The script of the movie is filled with Mr. Boyle's faulty and nonsensical imaginations. Where the older kid gets the gun, suddenly? How these two most shabbily looking kids manage to check into an apparently five-star hotel? How come the older kid knows the address of the local mafia? There are many. What Mr. Boyle was thinking.
Then there is efficient selling of world famous Indian poverty filled with filth and pain, and agony and all other stereotypical things that go well with Western view of any "third world countries". Ultimately Mr. Boyle dishes out a palatable Bollywood flick.
If all these things were captured in celluloid by a NON-WHITE filmmaker, then western media would simply reject it straightaway. But this is not the case here. Its made by a WHITE filmmaker, for a WHITE audience who love those movies made on third world countries, which only reinforce their age-old ideas about India. I can bet that all the Bollywood directors are weeping in secret and thinking why can't I make such a terribly bad movie and garner all these international accolades. YOU CANT because you are not a white. As simple as that.
So Mr Boyle thanks for selling India to the western world, making a cliché non-sense melodramatic movie and hiding behind neo-realism film-making shell and at the end of the day just pretend (when you will be receiving some filthy award) that you are such a genius. And for western film critics, you may have some knowledge of good films, but you are ultimately a White person, enjoying deep in heart the poverty of a developing world. What a nonsense.
Taxi Driver (1976)
To summarize, it is ridiculous to say its a masterpiece, its NOT
Well, the title of this post says all that I want to say.
See some great movies made during Neorealist age. Well this is a problem with American movies. Some of these movies are great but then with so much hype and propaganda these movies are unnecessarily touted as the "epics" or "masterpieces" or anything humongous: larger than the frame.
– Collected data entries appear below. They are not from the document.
-- ==== Sys2Proof/Machine/Recovery.lean ====
section
/-! DEFINITION. Passes as their rafters report them (R84, R120, R205, R210, R213), and what faults and
freezes do to sessions, valleys, rafters and bays (R101, R131, R415, R432-R458). -/

namespace Sys2Proof.Machine

/-- The highest of the signed 16-bit fields at bit `lo` of some registers. -/
def hottest (ws : List Word) (lo : Nat) : Int :=
  match ws.map fun w => sext 16 (fld w lo 16) with
  | [] => 0
  | t :: l => l.foldl max t

/-- A signed number as a 16-bit field. -/
def tempField (t : Int) : Nat := (BitVec.ofInt 16 t).toNat

/-- Words 3-5 of a fault record: power and the highest temperatures as they stand (R365). -/
def recordSnap (s : State) (f : FRec) : FRec :=
  let stat := fun (q : Nat) => rg s .thmqStat q
  let die := fun (d : Nat) => tempField (hottest ((List.range 16).map fun k => stat (16 * d + k)) 48)
  { f with
    w3 := mkWord [(48, 16, rf s .pwrBus 0 16 16), (32, 16, rf s .pwrBus 0 48 16), (16, 16, rf s .pwrFeedf 0 40 16),
      (0, 16, rf s .pwrFeedf 1 40 16)],
    w4 := mkWord [(0, 16, die 0), (16, 16, die 1), (32, 16, die 2), (48, 16, die 3)],
    w5 := mkWord [(48, 16, tempField (hottest ((List.range 16).map fun k => stat (64 + k)) 48)),
      (32, 16, tempField (hottest [stat 80] 48)),
      (16, 16, tempField (hottest ((List.range 8).map fun k => rg s .hkValn (328 + k)) 0))] }

/-- A record for the flash fault log (R364, R365). -/
def logFault (s : State) (f : FRec) : State :=
  { s with flash := { s.flash with waiting := s.flash.waiting ++ [recordSnap s f] } }

/-- The record of a shutdown or of the bus's collapse: it follows the one already being programmed (R363). -/
def logNext (s : State) (f : FRec) : State :=
  { s with flash := { s.flash with waiting := s.flash.waiting.take 1 ++ [recordSnap s f] ++ s.flash.waiting.drop 1 } }

/-! ## Placement (R371, R438) -/

/-- A group is blocked (R438): its mask names a rafter without a stand-in. -/
def groupBlocked (s : State) (g : Nat) : Bool :=
  s.bat.blocked.any fun n => (lgrp s g).rafters.getLsbD n

/-- Moves what a placement pair moves from group `src` to `dst` (R371): sessions between steps, at most `most`
in ascending slot order, or gate entries. The numbers are the sessions moved and the entries rewritten. -/
def movePair (s : State) (kind : Bool) (src dst most : Nat) : State × Nat × Nat :=
  if kind then
    let hits := s.gate.entries.filter fun e => e.1 % 2 = 0 && bitOf e.2 63 && !bitOf e.2 62 && fld e.2 40 14 = src
    ({ s with gate := { s.gate with
        entries := hits.foldl (fun t e => tput 0 t e.1 (setFld e.2 40 14 dst)) s.gate.entries } }, 0, hits.length)
  else
    let free := (usedSlots s).filter fun i =>
      let x := ses s i
      decide (x.start.toNat = src) &&
        (decide (x.st = .open ∨ x.st = .parked) || (decide (x.st = .ready) && decide (x.lgrp = x.start)))
    let go := free.take most
    (go.foldl (fun s i => modSes s i fun x => { x with
        start := BitVec.ofNat 14 dst, lgrp := if x.st = .ready then BitVec.ofNat 14 dst else x.lgrp }) s,
      go.length, 0)

/-- A placement pair of the table (R370). -/
def plPair (s : State) (k : Nat) : Word := tget 0 s.bat.pltab k

/-- The placement notice of a round that moved something (R371, R519). -/
def placeNotice (s : State) (moved rewritten : Nat) : State :=
  if moved = 0 ∧ rewritten = 0 then s
  else raiseT s 0x0062 (srcOf 14 0) (mkWord [(16, 16, moved), (0, 16, rewritten)])

/-- Enabled pairs with exactly one blocked group take effect at once (R438), on what they can move; this is looked at whenever
a group becomes blocked or free, and whenever a session comes between steps (assumption log 81). -/
def placeBlocked (s : State) : State :=
  if s.bat.blocked.isEmpty then s else
  let (s, m, w) := (List.range 256).foldl (fun x k =>
    let s := x.1
    let v := plPair s k
    let a := fld v 48 14
    let b := fld v 34 14
    if bitOf v 63 && groupBlocked s a != groupBlocked s b then
      let (src, dst) := if groupBlocked s a then (a, b) else (b, a)
      let (s, m, w) := movePair s (bitOf v 62) src dst 1048576
      (s, x.2.1 + m, x.2.2 + w)
    else x) (s, 0, 0)
  placeNotice s m w

/-! ## Session outcomes (R84, R443-R445) -/

/-- A session ends (R84): its uncommitted step is discarded, DONE with CLOSED and a session-lost notice. -/
def endSession (s : State) (i : Nat) : State :=
  let x := ses s i
  if x.st = .free ∨ x.st = .closing then s else
  let s := discardSession s i
  let s := lostSession (doneComp s i 0x0B) (sesHandle s i).toNat 0
  giveHot (beginClosing s i).1

/-- A session's entry is lost: the slot leaves AVAIL until device reset, and no completion is written
(R84, R445). -/
def loseEntry (s : State) (i : Nat) : State :=
  if (ses s i).st = .free then modSes s i fun x => { x with out := true } else
  let s := dropRows (abandonRows s i) i
  let s := freeSession s i
  wakeSlots (giveHot (modSes s i fun x => { x with out := true }))

/-- A session moves to a new slot (R442): MIG_OUT under the old handle, MIG_IN under the new; where no slot
is free it ends. -/
def moveSession (s : State) (i : Nat) : State :=
  match freeSlot s with
  | none => endSession s i
  | some j =>
    let x := ses s i
    let s := sesComp s i 0x05 0x0C
    let gen := (ses s j).gen
    let s := freeSession (modSes s i fun x => { x with times := [] }) i
    let s := setSes s j { x with gen := gen, move := false }
    let s := setSlots s (s.gate.slots.map fun g =>
      if g.sess = i then { g with sess := j, handle := sesHandle s j } else g)
    let s := (x.pages.zip (List.range x.pages.length)).foldl
      (fun s p => devWrite s (plistAddr s j + 4 * p.2) (natBytes p.1 4) (sesAcc s)) s
    putComp s {
      ring := x.ring, kind := 0x04, status := 0, handle := sesHandle s j, time := nowT s,
      w1 := mkWord [(32, 32, x.pos.toNat), (0, 32, x.counted)], w2 := BitVec.ofNat 64 (devId s) }

/-- The slots in use whose entry lies in bay `b`. -/
def bayUsers (s : State) (b : Nat) : List Nat := (usedSlots s).filter fun i => slotBay i = b

/-- A hot page has a block in bay `b`. -/
def hotIn (b : Nat) (p : BitVec 17) : Bool := (pageBays p.toNat).contains b

/-- The sessions that hold a hot page with a block in bay `b`, the copies of filled pages among them. -/
def hotUsers (s : State) (b : Nat) : List Nat :=
  (usedSlots s).filter fun i => (ses s i).hot.any (hotIn b) || (ses s i).olds.any (hotIn b)

/-- The sessions that were to move at their next commit point, and whose step has been discarded, move at once (R84). -/
def moveFlagged (s : State) : State :=
  ((usedSlots s).filter fun i => (ses s i).move && decide ((ses s i).st = .ready ∧ (ses s i).lgrp = (ses s i).start)).foldl
    moveSession s

/-- What follows the discard of steps: hot pages given up go to others (R89), sessions that are to move do (R84), and those
of blocked groups go where a placement pair sends them (R438). -/
def afterDiscard (s : State) : State := placeBlocked (moveFlagged (giveHot s))

/-- The steps of a pass's sessions are discarded (R101, R120). -/
def discardPass (s : State) (p : Pass) : State := afterDiscard (discardRows s p)

/-! ## Group completion (R84, R210, R213) -/

/-- The group reached by following NEXT `n` times, never past the last (R210). -/
def followNext (s : State) (g : BitVec 14) : Nat → BitVec 14
  | 0 => g
  | n + 1 => if (lgrp s g.toNat).next = 0x3FFF then g else followNext s (lgrp s g.toNat).next n

/-- The bay-space address of the report area of rafter `n`'s batch slot `b` (R195). -/
def areaOff (s : State) (b : Nat) : Nat := rf s .gateRaoff 0 12 13 * 4096 + b * 0x9000

/-- The device address of offset `o` of a report area: it is walked within its bay. -/
def areaAddr (s : State) (n b o : Nat) : Nat := bayAddr n (areaOff s b + o)

/-- Row result words of a session's rows (R213). -/
def resultWords (s : State) (p : Pass) (r : PRow) : State × List Word :=
  (List.range r.nrows).foldl (fun x k =>
    let (s, bs, _) := devRead x.1 (areaAddr x.1 p.rep p.repSlot (0x80C0 + 8 * (r.rowIx + k))) 8 (sesAcc x.1)
    (s, x.2 ++ [bytesWord bs])) (s, [])

/-- The tokens a step generated, cut after STOPTOK (R213). -/
def cutStop (stop : BitVec 32) : List (BitVec 32) → List (BitVec 32)
  | [] => []
  | t :: l => if stop ≠ 0xFFFFFFFF ∧ t = stop then [t] else t :: cutStop stop l

/-- The result of a step whose last group has completed (R213): `ended`, with what it took and generated. -/
def stepResult (s : State) (p : Pass) (r : PRow) : State :=
  let (s, ws) := resultWords s p r
  let x := ses s r.slot
  let tok := fun (w : Word) => BitVec.ofNat 32 (fld w 32 32)
  if x.pend ≠ 0 then
    let left := decide (x.nrows < x.pend.toNat)
    let g := if left then [] else [tok (nth ws (x.nrows - 1) 0)]
    modSes s r.slot fun x => { x with ended := true, took := x.nrows, gened := g }
  else
    let raw := fld (nth ws 0 0) 27 5
    let n := min (max raw 1) x.nrows
    let s := if raw = n then s else
      raiseT s 0x0063 (srcOf 14 0) (mkWord [(32, 32, r.handle.toNat), (0, 5, raw)])
    modSes s r.slot fun x => { x with ended := true, took := 0, gened := cutStop x.stoptok ((ws.take n).map tok) }

/-- A layer group is complete for one session of a pass (R84, R210). A last group (NEXT 0x3FFF) with OUTSIDE = 1 fits two
rows of R84; the model lets the session commit, without a wait (assumption log 59). -/
def groupDone (s : State) (p : Pass) (r : PRow) : State :=
  let d := lgrp s p.group.toNat
  if !r.live || sesHandle s r.slot ≠ r.handle then s
  else if d.next = 0x3FFF then stepResult s p r
  else
    let asked := (List.range r.nrows).all fun k => bitOf p.skip (r.rowIx + k)
    let n := if asked then fld p.skip 44 4 else 0
    let g := followNext s d.next n
    modSes s r.slot fun x =>
      if d.outside then { x with st := .waiting, lgrp := g, wait := if d.kind = 4 then .gate else .release }
      else { x with st := .ready, lgrp := g, readyT := nowT s }

/-- The state with pass `p` replaced. -/
def putPass (s : State) (p : Pass) : State :=
  { s with ses := { s.ses with passes := mapIf (fun q => decide (q.id = p.id)) (fun _ => p) s.ses.passes } }

/-- The state without pass `id`. -/
def dropPass (s : State) (id : Nat) : State :=
  { s with ses := { s.ses with passes := s.ses.passes.filter fun q => q.id ≠ id } }

/-- Batch slot `b` of rafter `n` holds no pass, where it held pass `num`. -/
def freeBatch (s : State) (n b : Nat) (num : BitVec 32) : State :=
  modRaf s n fun r =>
    if b = 0 then (if r.slot0 = some num then { r with slot0 := none } else r)
    else (if r.slot1 = some num then { r with slot1 := none } else r)

/-- RAFSUB_SHADOW clears once no pass dispatched to a thawed rafter's stand-in remains (R440). -/
def clearShadows (s : State) : State :=
  let serving := s.bat.swaps.map fun w => w.2.1
  (idxs 256 fun n => rbit s .rafnShadow n 63 && !serving.contains n &&
      !(s.ses.passes.any fun p => p.targets.any fun t => t.1 = n)).foldl
    (fun s n => rgSet s .rafnShadow n 0 0) s

/-- The sessions that are bound to a fault or a freeze (R433): those of the local rows of an expert pass that it made fail and
that has not been reported by all of its rafters. -/
def boundSlots (s : State) : List Nat :=
  let tags := (s.ses.passes.filter (·.bound)).flatMap fun p => p.rows.filterMap (·.tag)
  ((s.gate.slots.filter fun g => !g.aband && tags.contains g.tag).map (·.sess)).dedup

/-- A fault or a freeze is being recovered from (R449): SES_STAT.RECOVERING is set. -/
def startRecovery (s : State) : State := rfSet s .sesStat 0 62 1 1

/-- SES_STAT.RECOVERING clears once no session is bound and no takeover goes on; swaps and route changes are complete within
the command that makes them (R449). -/
def endRecovery (s : State) : State :=
  if (boundSlots s).isEmpty && !(s.eaves.any fun e => e.2.takeover) then rfSet s .sesStat 0 62 1 0 else s

/-- All rafters of a pass have reported (R84, R205): a GATE pass waits for the gate unit, with the reporting
rafter's batch slot kept (R201). -/
def finishPass (s : State) (p : Pass) : State :=
  let gate := decide ((lgrp s p.group.toNat).kind = 4)
  if p.expert then
    afterDiscard (wakeSlots (p.rows.foldl (fun s r => expertRow s p.failed r) (dropPass s p.id)))
  else if p.failed then
    let s := dropPass s p.id
    if gate && (raf s p.rep).st ≠ .frozen then freeBatch s p.rep p.repSlot p.repNum else s
  else
    let s := if gate then { s with gate := { s.gate with reports := s.gate.reports ++ [p.id] } }
      else dropPass s p.id
    p.rows.foldl (fun s r => groupDone s p r) s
The problem is those people who write these things or say those things, they have hardly any understanding of world cinema- the whole spectrum of movies about "anti-establishment", about "loneliness" that this movie will falter on those grounds.
I am NOT saying that this is a bad movie, this is a pretty good movie, BUT see a lot others (which are non-American in origin) and then draw a conclusion.
Its everywhere in this country that if something a bit better and unusual comes out, people immediately claim it a master "in the world cinema".
Now, I know many of you will dismiss this as an anti-American sentiment, many will dismiss because I am not discussing why I think so, and I DO NOT care to answer because the onus is your part to UNDERSTAND why there are many excellent and even better movies that this movie tries to portray.
Kannathil Muthamittal (2002)
A pretty much awful movie, like the rest made by an over-hyped director.
Maniratnam, who in India, is often compared with prominent world film makers and is regarded a genius in film-making, has yet again proved that he can only make the frames look visually good, without offering much food for thought.Forget about pure cinematic pleasure that can be derived from cinema as a very old form of art.
While I would not like to claim and portray myself as someone who has seen all the beautiful movies made around the world, still any thoughtful and a bit educated film goer can identify that his films do not contain innovative ingenuous plots, does not contain lingering effects afterward and MOSTLY contain ridiculous ending and a LOT of melodrama, seen profusely in Indian movies.
Overall, Maniratnam has successfully confirmed my distaste for his films once again.
Sorry for those who on this board were claiming otherwise. My suggestion to you: WATCH SOME BEAUTIFUL CINEMAS MADE AROUND THE GLOBE.